GOAL OF THE EXERCISE: Output only the lines below that start at the line containing "respAddo w q" and end at the line containing "unsignedValue w q.a ∧", with both ends kept.

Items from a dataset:
-- ==== Sys2Proof/Laws/PerInstr.lean ====
section
/-! SUPPORT. Facts about every instruction as syntax, one lemma per constructor. Family RoundTrip: decoding the
encoding of a well-formed instruction gives it back. -/

namespace Sys2Proof.Laws.RoundTrip

/-- Decoding what a well-formed instruction encodes to gives it back, every operand with it. -/
def Statement (i : Instr) : Prop := i.wf = true → decode (encode i) = .ok i

theorem hostOpen (n : PortName) : Statement (.hostOpen n) := fun _ => rfl
theorem hostWrite (len : Len) (pay : List Byte) : Statement (.hostWrite len pay) := fun _ => rfl
theorem hostClose : Statement .hostClose := fun _ => rfl
theorem hostName : Statement .hostName := fun _ => rfl
theorem hostDispose : Statement .hostDispose := fun _ => rfl
theorem reserved0 : Statement .reserved0 := fun _ => rfl
theorem reserved6 : Statement .reserved6 := fun _ => rfl
theorem reserved7 : Statement .reserved7 := fun _ => rfl

theorem sendPacket (len : Len) (pay : List Byte) : Statement (.sendPacket len pay) := by
  intro h
  have hl : pay.length = len.toNat := by
    by_contra hc
    simp [Instr.wf, Instr.wfError, hc] at h
  simp [decode, encode, decodeWire, parseFrame_encodeFrame hl]

theorem tOpen (n : PortName) : Statement (.tOpen n) := fun _ => rfl

theorem tWrite (bytes : List Byte) : Statement (.tWrite bytes) := by
  intro h
  unfold Instr.wf Instr.wfError at h
  show decodePrim { primPlain 2 with bytes := bytes } = _
  unfold decodePrim
  simp only [primPlain]
  cases hp : parseFrame bytes with
  | error e => simp [hp] at h
  | ok lp =>
    have hs : sizeOk lp.1 = true := by
      by_contra hc
      simp [hp, hc] at h
    simp [hs]

theorem tClose : Statement .tClose := fun _ => rfl
theorem tDispose : Statement .tDispose := fun _ => rfl

end Sys2Proof.Laws.RoundTrip
end

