-- ==== Sys2Proof/Tests/Slice0.lean ====
section
/-! SUPPORT. Tests: decoding of written-out words, ill-formed terms refused, single steps against the spec's vectors
(95_test_vectors.md), and for each statement with hypotheses a state and operands that meet them. Expected values are
the spec's; a port name is one byte here, because NAME_MAX is open. -/

namespace Sys2Proof.Tests

open Sys2Proof.Machine Sys2Proof.Claims

/-! ## Small data -/

/-- The payload `01 02 .. 18` of vector V6. -/
def pay24 : List Byte := [1, 2, 3, 4, 5, 6, 7, 8, 9, 10, 11, 12] ++ [13, 14, 15, 16, 17, 18, 19, 20, 21, 22, 23, 24]

/-- The whole packet of vector V6. -/
def pkt24 : List Byte :=
  [0x7E, 0x06, 0x18, 0x00, 0x00, 0x01, 0x02, 0x03, 0x04, 0x05, 0x06, 0x07, 0x08, 0x09, 0x0A] ++
  [0x0B, 0x0C, 0x0D, 0x0E, 0x0F, 0x10, 0x11, 0x12, 0x13, 0x14, 0x15, 0x16, 0x17, 0x18, 0xE7]

/-- A failure of the transport. -/
def e1 : TErr := 1
/-- Another one. -/
def e2 : TErr := 0

/-- (UNOPENED, 0, none), with the transport's answers and samples given. -/
def unopened (answers : List (Option Answer)) : State := { State.reset with tAnswers := answers }

/-- (OPEN, 0, "A") as a first OPEN leaves it, with the transport's answers and samples given. -/
def opened (answers : List (Option Answer)) (samples : List Bool) : State :=
  { State.reset with
    lc := 1, nameValid := true, name := [0x41], opName := [0x41], tAnswers := answers, tIsOpenIn := samples,
    trace := [{ prim := .openPort [0x41] Config.serial, answer := .ok }] }

/-- (CLOSED, 0, "A") as a CLOSE then leaves it. -/
def closed (answers : List (Option Answer)) : State :=
  { opened answers [] with
    lc := 2,
    trace := [{ prim := .openPort [0x41] Config.serial, answer := .ok }, { prim := .close, answer := .ok }] }

/-- (CLOSED, 1, "A") as a DISPOSE then leaves it. -/
def released : State :=
  { closed [] with
    released := true,
    trace := [{ prim := .openPort [0x41] Config.serial, answer := .ok }, { prim := .close, answer := .ok }] ++
      [{ prim := .close, answer := .ok }, { prim := .dispose, answer := .ok }] }

/-- A command of the host with its operand lines. -/
def word (op : BitVec 3) (n : PortName) (len : Len) (pay : List Byte) : HostWord :=
  { op := op, portName := n, len := len, pay := pay }

/-- A primitive with its argument lines. -/
def prim (tcmd : BitVec 3) (n : PortName) (bytes : List Byte) : PrimWord :=
  { tcmd := tcmd, portName := n, serial := serial8N1, bytes := bytes }

/-! ## Ill-formed terms are refused, one for each check -/

theorem test_illFormed_emptyPortName : (Instr.hostOpen []).wfError = some .emptyPortName := by decide
theorem test_illFormed_emptyPrimName : (Instr.tOpen []).wfError = some .emptyPortName := by decide
theorem test_illFormed_portNameTooLong (n : PortName) (h : Config.nameMax < n.length) :
    (Instr.hostOpen n).wfError = some .portNameTooLong := by
  have hn : nameFits n = false := by
    cases hf : nameFits n with
    | false => rfl
    | true => have := ((nameFits_iff n).mp hf).2; omega
  cases n with
  | nil => simp at h
  | cons b n =>
    have : nameShort (b :: n) = false := by simpa [nameFits] using hn
    simp [Instr.wfError, nameError, this]
theorem test_illFormed_payloadMissing : (Instr.hostWrite 24 [1, 2]).wfError = some .payloadMissing := by decide
theorem test_illFormed_payloadLength : (Instr.sendPacket 3 [1, 2]).wfError = some .payloadLength := by decide
theorem test_illFormed_notAFrame : (Instr.tWrite [0x7E, 0x06]).wfError = some .notAPacket := by decide
/-- A frame of `L = 2` is none that WRITE lets through. -/
theorem test_illFormed_shortPacket :
    (Instr.tWrite [0x7E, 0x06, 0x02, 0x00, 0x00, 0xAA, 0x7E, 0xE7]).wfError = some .notAPacket := by decide

/-! ## Decoding: vectors V67 to V72, and words that are refused -/

theorem test_decode_open : decode (.host (word 0b001#3 [0x41] 0 [])) = .ok (.hostOpen [0x41]) := by decide
theorem test_decode_write : decode (.host (word 0b010#3 [] 0x0003 [1, 2, 3])) = .ok (.hostWrite 3 [1, 2, 3]) := by decide
theorem test_decode_close : decode (.host (word 0b011#3 [] 0 [])) = .ok .hostClose := by decide
theorem test_decode_name : decode (.host (word 0b100#3 [] 0 [])) = .ok .hostName := by decide
theorem test_decode_dispose : decode (.host (word 0b101#3 [] 0 [])) = .ok .hostDispose := by decide
theorem test_decode_reserved0 : decode (.host (word 0b000#3 [] 0 [])) = .ok .reserved0 := by decide
theorem test_decode_reserved6 : decode (.host (word 0b110#3 [] 0 [])) = .ok .reserved6 := by decide
theorem test_decode_reserved7 : decode (.host (word 0b111#3 [] 0 [])) = .ok .reserved7 := by decide
/-- Vector V3. -/
theorem test_decode_sendPacket :
    decode (.wire [0x7E, 0x06, 0x03, 0x00, 0x00, 0x10, 0x20, 0x30, 0xE7]) = .ok (.sendPacket 3 [0x10, 0x20, 0x30]) := by
  decide
theorem test_decode_tOpen : decode (.prim (prim 0b001#3 [0x41] [])) = .ok (.tOpen [0x41]) := by decide
theorem test_decode_tWrite : decode (.prim (prim 0b010#3 [] pkt24)) = .ok (.tWrite pkt24) := by decide
theorem test_decode_tClose : decode (.prim (prim 0b011#3 [] [])) = .ok .tClose := by decide
theorem test_decode_tDispose : decode (.prim (prim 0b100#3 [] [])) = .ok .tDispose := by decide
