-- ==== Sys2Proof/Machine/CountShift.lean ====
section
/-! DEFINITION. The zero detectors and the barrel shifter (41_count_shift.md rules R140 to R143). -/

namespace Sys2Proof.Machine

/-- CLZ x: the zero bits above the highest 1 bit; `w` for 0 (R140). -/
def respClz (w : Width) (q : Request) : Response := result (writeU (w.bits - bitlen (readU w q.a)))

def execClz (w : Width) (s : State) : Host.Outcome State Fault Refusal := s.answer (respClz w s.now.request)

/-- CTZ x: the zero bits below the lowest 1 bit; `w` for 0 (R141). -/
def respCtz (w : Width) (q : Request) : Response :=
  let x := readU w q.a
  result (writeU (if x = 0 then w.bits else trailingZeros x))

def execCtz (w : Width) (s : State) : Host.Outcome State Fault Refusal := s.answer (respCtz w s.now.request)

/-- SHL x, s: shifted left within the width; 0 for an amount of `w` or more (R142). -/
def respShl (w : Width) (q : Request) : Response :=
  let x := readU w q.a
  let n := readN q.b
  result (writeU (if w.bits ≤ n then 0 else wrap w (x * 2 ^ n)))

def execShl (w : Width) (s : State) : Host.Outcome State Fault Refusal := s.answer (respShl w s.now.request)

/-- SHR x, s: shifted right with zeros; 0 for an amount of `w` or more (R143). -/
def respShr (w : Width) (q : Request) : Response :=
  let x := readU w q.a
  let n := readN q.b
  result (writeU (if w.bits ≤ n then 0 else x / 2 ^ n))

def execShr (w : Width) (s : State) : Host.Outcome State Fault Refusal := s.answer (respShr w s.now.request)

end Sys2Proof.Machine
end

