-- ==== Sys2Proof/Machine/Respond.lean ====
section
/-! DEFINITION. The response of a request as a function of the request alone (10_state.md rule R35): what claims say the
FWAD computes, beside `exec`, which computes it on the machine. -/

namespace Sys2Proof.Machine

/-- The response a legal command gives to a request. -/
def responseOf (i : Instr) (q : Request) : Response :=
  match i with
  | .maskto w => respMaskto w q
  | .masklo w => respMasklo w q
  | .revb w => respRevb w q
  | .ispow2 w => respIspow2 w q
  | .p2ceil w => respP2ceil w q
  | .nextp2 w => respNextp2 w q
  | .isshmask w => respIsshmask w q
  | .isshu w W S => respIsshu w W S q
  | .isshs w W S => respIsshs w W S q
  | .isintn w => respIsintn w q
  | .isuintn w => respIsuintn w q
  | .maxintn w => respMaxintn w q
  | .minintn w => respMinintn w q
  | .maxuintn w => respMaxuintn w q
  | .ctlog2 w => respCtlog2 w q
  | .clz w => respClz w q
  | .ctz w => respCtz w q
  | .shl w => respShl w q
  | .shr w => respShr w q
  | .minalign w => respMinalign w q
  | .alignto w => respAlignto w q
  | .alignp2 w => respAlignp2 w q
  | .aligndn w => respAligndn w q
  | .divnear w => respDivnear w q
  | .divceil w => respDivceil w q
  | .divceils w => respDivceils w q
  | .divfloors w => respDivfloors w q
  | .divsovf w => respDivsovf w q
  | .mod w => respMod w q
  | .satadd w k => respSatadd w k q
  | .satmul w => respSatmul w q
  | .satmad w => respSatmad w q
  | .addo w => respAddo w q
  | .subo w => respSubo w q
  | .mulo w => respMulo w q

/-- `exec(CMD, A, B, C, D)` of R35: total, and a function of those five values alone. -/
def respond (q : Request) : Response :=
  match decode q.cmd with
  | .ok i => responseOf i q
  | .error _ => illegalResponse

end Sys2Proof.Machine
end

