/-- R206, R207: without OV a saturating operation gives the exact result and with OV the maximum; SATADD gives no less than
either operand, and OV exactly where R is not the exact sum. -/
def Obligations.SaturationInvariantAndMonotonicity : Prop :=
  ∀ (w : Width) (q : Request),
    let a := unsignedValue w q.a
    let b := unsignedValue w q.b
    let c := unsignedValue w q.c
    let d := unsignedValue w q.d
    let Exact (r : Response) (z : Nat) : Prop :=
      (r.ov = false → r.r.toNat = z) ∧ (r.ov = true → r.r.toNat = 2 ^ w.bits - 1)
    Exact (responseOf (.satadd w 2) q) (a + b) ∧ Exact (responseOf (.satadd w 3) q) (a + b + c) ∧
    Exact (responseOf (.satadd w 4) q) (a + b + c + d) ∧ Exact (responseOf (.satmul w) q) (a * b) ∧
    Exact (responseOf (.satmad w) q) (a * b + c) ∧
    a ≤ (responseOf (.satadd w 2) q).r.toNat ∧ b ≤ (responseOf (.satadd w 2) q).r.toNat ∧
    ((responseOf (.satadd w 2) q).ov = true ↔ (responseOf (.satadd w 2) q).r.toNat ≠ a + b)

/-- R210: with `i` and `j` the indices of the highest 1 bits, SATMUL never overflows where `i + j ≤ w − 2` and always does where
`i + j ≥ w`; where `i + j = w − 1` it does for some pairs and not for others, at every width. -/
def Obligations.SatmulBitLengthClasses : Prop :=
  (∀ (w : Width) (q : Request) (i j : Nat), 2 ^ i ≤ unsignedValue w q.a → unsignedValue w q.a < 2 ^ (i + 1) →
    2 ^ j ≤ unsignedValue w q.b → unsignedValue w q.b < 2 ^ (j + 1) →
    (i + j ≤ w.bits - 2 → (responseOf (.satmul w) q).ov = false) ∧
    (w.bits ≤ i + j → (responseOf (.satmul w) q).ov = true)) ∧
  ∀ (w : Width) (ov : Bool), ∃ (q : Request) (i j : Nat), 2 ^ i ≤ unsignedValue w q.a ∧
    unsignedValue w q.a < 2 ^ (i + 1) ∧ 2 ^ j ≤ unsignedValue w q.b ∧ unsignedValue w q.b < 2 ^ (j + 1) ∧
    i + j = w.bits - 1 ∧ (responseOf (.satmul w) q).ov = ov
end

ANSWER SECTION:
  | .addo w => respAddo w q
  | .subo w => respSubo w q
  | .mulo w => respMulo w q

/-- `exec(CMD, A, B, C, D)` of R35: total, and a function of those five values alone. -/
def respond (q : Request) : Response :=
  match decode q.cmd with
  | .ok i => responseOf i q
  | .error _ => illegalResponse

end Sys2Proof.Machine
end

/-- R206, R207: without OV a saturating operation gives the exact result and with OV the maximum; SATADD gives no less than
either operand, and OV exactly where R is not the exact sum. -/
def Obligations.SaturationInvariantAndMonotonicity : Prop :=
  ∀ (w : Width) (q : Request),
    let a := unsignedValue w q.a
    let b := unsignedValue w q.b
    let c := unsignedValue w q.c
    let d := unsignedValue w q.d
    let Exact (r : Response) (z : Nat) : Prop :=
      (r.ov = false → r.r.toNat = z) ∧ (r.ov = true → r.r.toNat = 2 ^ w.bits - 1)
    Exact (responseOf (.satadd w 2) q) (a + b) ∧ Exact (responseOf (.satadd w 3) q) (a + b + c) ∧
    Exact (responseOf (.satadd w 4) q) (a + b + c + d) ∧ Exact (responseOf (.satmul w) q) (a * b) ∧
    Exact (responseOf (.satmad w) q) (a * b + c) ∧
    a ≤ (responseOf (.satadd w 2) q).r.toNat ∧ b ≤ (responseOf (.satadd w 2) q).r.toNat ∧
    ((responseOf (.satadd w 2) q).ov = true ↔ (responseOf (.satadd w 2) q).r.toNat ≠ a + b)

/-- R210: with `i` and `j` the indices of the highest 1 bits, SATMUL never overflows where `i + j ≤ w − 2` and always does where
`i + j ≥ w`; where `i + j = w − 1` it does for some pairs and not for others, at every width. -/
def Obligations.SatmulBitLengthClasses : Prop :=
  (∀ (w : Width) (q : Request) (i j : Nat), 2 ^ i ≤ unsignedValue w q.a → unsignedValue w q.a < 2 ^ (i + 1) →
    2 ^ j ≤ unsignedValue w q.b → unsignedValue w q.b < 2 ^ (j + 1) →
    (i + j ≤ w.bits - 2 → (responseOf (.satmul w) q).ov = false) ∧
    (w.bits ≤ i + j → (responseOf (.satmul w) q).ov = true)) ∧
  ∀ (w : Width) (ov : Bool), ∃ (q : Request) (i j : Nat), 2 ^ i ≤ unsignedValue w q.a ∧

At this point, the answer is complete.